WORK ITEM: Restate word for word the lines of the entries below, starting with the line that holds "(match (taken record).launchCheck" and ending with the line that holds "fits ((req 2 .running).requestCheck", and no others.

Saved entries:

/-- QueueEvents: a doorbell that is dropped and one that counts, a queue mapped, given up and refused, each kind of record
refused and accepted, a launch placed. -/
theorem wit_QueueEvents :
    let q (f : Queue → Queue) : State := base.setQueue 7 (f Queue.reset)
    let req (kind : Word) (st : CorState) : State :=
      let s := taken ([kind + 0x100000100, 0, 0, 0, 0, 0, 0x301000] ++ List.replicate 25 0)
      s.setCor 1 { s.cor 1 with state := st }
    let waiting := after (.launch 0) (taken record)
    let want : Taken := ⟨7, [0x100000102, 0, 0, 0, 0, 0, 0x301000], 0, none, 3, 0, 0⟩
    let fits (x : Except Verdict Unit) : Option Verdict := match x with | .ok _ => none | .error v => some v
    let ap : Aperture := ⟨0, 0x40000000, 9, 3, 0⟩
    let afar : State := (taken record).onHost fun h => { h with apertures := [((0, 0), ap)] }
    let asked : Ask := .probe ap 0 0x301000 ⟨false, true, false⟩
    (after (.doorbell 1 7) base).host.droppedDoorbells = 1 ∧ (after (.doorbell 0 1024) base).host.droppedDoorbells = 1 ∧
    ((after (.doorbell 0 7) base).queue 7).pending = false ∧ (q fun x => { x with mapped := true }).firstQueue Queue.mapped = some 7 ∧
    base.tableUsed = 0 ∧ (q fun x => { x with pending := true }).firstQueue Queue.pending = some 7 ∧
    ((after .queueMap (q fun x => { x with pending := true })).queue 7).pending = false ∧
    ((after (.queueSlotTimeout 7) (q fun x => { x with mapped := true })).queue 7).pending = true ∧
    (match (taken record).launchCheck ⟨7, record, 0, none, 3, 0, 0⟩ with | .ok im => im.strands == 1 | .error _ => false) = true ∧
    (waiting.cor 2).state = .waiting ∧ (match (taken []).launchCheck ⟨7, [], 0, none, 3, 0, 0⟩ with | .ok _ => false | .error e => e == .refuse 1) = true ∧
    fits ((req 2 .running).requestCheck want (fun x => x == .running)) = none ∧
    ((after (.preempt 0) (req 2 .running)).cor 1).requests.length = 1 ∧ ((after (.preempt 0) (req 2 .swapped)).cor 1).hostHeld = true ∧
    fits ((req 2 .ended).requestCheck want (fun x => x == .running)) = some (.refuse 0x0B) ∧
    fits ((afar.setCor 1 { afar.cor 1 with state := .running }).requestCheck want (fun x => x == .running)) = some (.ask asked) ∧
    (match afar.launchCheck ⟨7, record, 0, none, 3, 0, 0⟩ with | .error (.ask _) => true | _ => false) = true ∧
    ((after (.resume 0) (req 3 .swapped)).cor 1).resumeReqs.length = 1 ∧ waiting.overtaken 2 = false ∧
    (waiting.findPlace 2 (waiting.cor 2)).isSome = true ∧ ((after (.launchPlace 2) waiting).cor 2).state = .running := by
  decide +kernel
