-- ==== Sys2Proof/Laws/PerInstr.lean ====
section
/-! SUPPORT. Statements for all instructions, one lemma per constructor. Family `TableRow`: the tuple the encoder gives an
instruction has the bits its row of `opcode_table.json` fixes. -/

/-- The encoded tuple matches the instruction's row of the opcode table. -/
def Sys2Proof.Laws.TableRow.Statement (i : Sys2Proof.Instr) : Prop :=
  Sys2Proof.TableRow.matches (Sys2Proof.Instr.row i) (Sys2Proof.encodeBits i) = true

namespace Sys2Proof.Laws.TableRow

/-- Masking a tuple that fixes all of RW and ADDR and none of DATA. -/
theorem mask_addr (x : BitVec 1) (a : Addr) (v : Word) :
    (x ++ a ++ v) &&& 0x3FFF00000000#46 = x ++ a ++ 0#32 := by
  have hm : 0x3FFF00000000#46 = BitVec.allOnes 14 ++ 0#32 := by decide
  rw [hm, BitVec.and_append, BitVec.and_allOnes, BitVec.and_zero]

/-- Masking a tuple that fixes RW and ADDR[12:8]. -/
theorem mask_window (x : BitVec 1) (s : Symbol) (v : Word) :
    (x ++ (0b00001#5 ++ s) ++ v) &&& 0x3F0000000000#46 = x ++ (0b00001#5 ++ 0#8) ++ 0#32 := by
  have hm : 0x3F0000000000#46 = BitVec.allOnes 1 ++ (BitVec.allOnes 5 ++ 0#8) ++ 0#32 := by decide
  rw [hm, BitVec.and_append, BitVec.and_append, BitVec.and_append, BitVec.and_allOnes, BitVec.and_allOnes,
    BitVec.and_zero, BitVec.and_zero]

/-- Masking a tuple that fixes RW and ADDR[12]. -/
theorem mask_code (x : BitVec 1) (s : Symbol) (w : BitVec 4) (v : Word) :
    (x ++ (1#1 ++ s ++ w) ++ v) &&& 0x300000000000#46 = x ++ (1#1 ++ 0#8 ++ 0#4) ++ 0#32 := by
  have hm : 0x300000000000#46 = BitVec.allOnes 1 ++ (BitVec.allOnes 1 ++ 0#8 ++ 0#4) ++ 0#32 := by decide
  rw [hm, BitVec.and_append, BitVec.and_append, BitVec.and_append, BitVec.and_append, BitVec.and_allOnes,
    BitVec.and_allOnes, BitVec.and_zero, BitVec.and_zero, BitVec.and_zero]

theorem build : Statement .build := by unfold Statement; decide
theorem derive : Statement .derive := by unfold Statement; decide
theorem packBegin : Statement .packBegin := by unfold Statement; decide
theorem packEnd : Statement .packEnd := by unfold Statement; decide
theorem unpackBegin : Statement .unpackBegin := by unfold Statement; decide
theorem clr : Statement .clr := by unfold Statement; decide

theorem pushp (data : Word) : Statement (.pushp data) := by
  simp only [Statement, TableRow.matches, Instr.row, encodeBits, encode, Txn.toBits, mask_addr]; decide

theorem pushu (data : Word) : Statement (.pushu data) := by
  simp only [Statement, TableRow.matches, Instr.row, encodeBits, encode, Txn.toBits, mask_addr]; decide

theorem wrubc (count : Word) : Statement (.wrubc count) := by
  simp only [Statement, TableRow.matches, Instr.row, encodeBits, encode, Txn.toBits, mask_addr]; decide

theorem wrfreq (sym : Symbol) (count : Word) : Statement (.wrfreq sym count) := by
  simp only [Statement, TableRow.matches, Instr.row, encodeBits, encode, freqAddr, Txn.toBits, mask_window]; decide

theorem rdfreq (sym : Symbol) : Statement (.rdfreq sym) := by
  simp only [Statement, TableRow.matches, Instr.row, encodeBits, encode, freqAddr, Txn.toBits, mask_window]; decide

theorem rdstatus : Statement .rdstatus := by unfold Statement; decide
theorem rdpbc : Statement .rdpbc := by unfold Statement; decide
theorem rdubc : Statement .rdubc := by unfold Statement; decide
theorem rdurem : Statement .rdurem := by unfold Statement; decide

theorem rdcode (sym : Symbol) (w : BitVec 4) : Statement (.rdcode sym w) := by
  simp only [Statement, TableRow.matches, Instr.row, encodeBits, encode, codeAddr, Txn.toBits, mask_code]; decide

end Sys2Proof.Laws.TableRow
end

THE ANSWER:
    (match (taken record).launchCheck ⟨7, record, 0, none, 3, 0, 0⟩ with | .ok im => im.strands == 1 | .error _ => false) = true ∧
    (waiting.cor 2).state = .waiting ∧ (match (taken []).launchCheck ⟨7, [], 0, none, 3, 0, 0⟩ with | .ok _ => false | .error e => e == .refuse 1) = true ∧
    fits ((req 2 .running).requestCheck want (fun x => x == .running)) = none ∧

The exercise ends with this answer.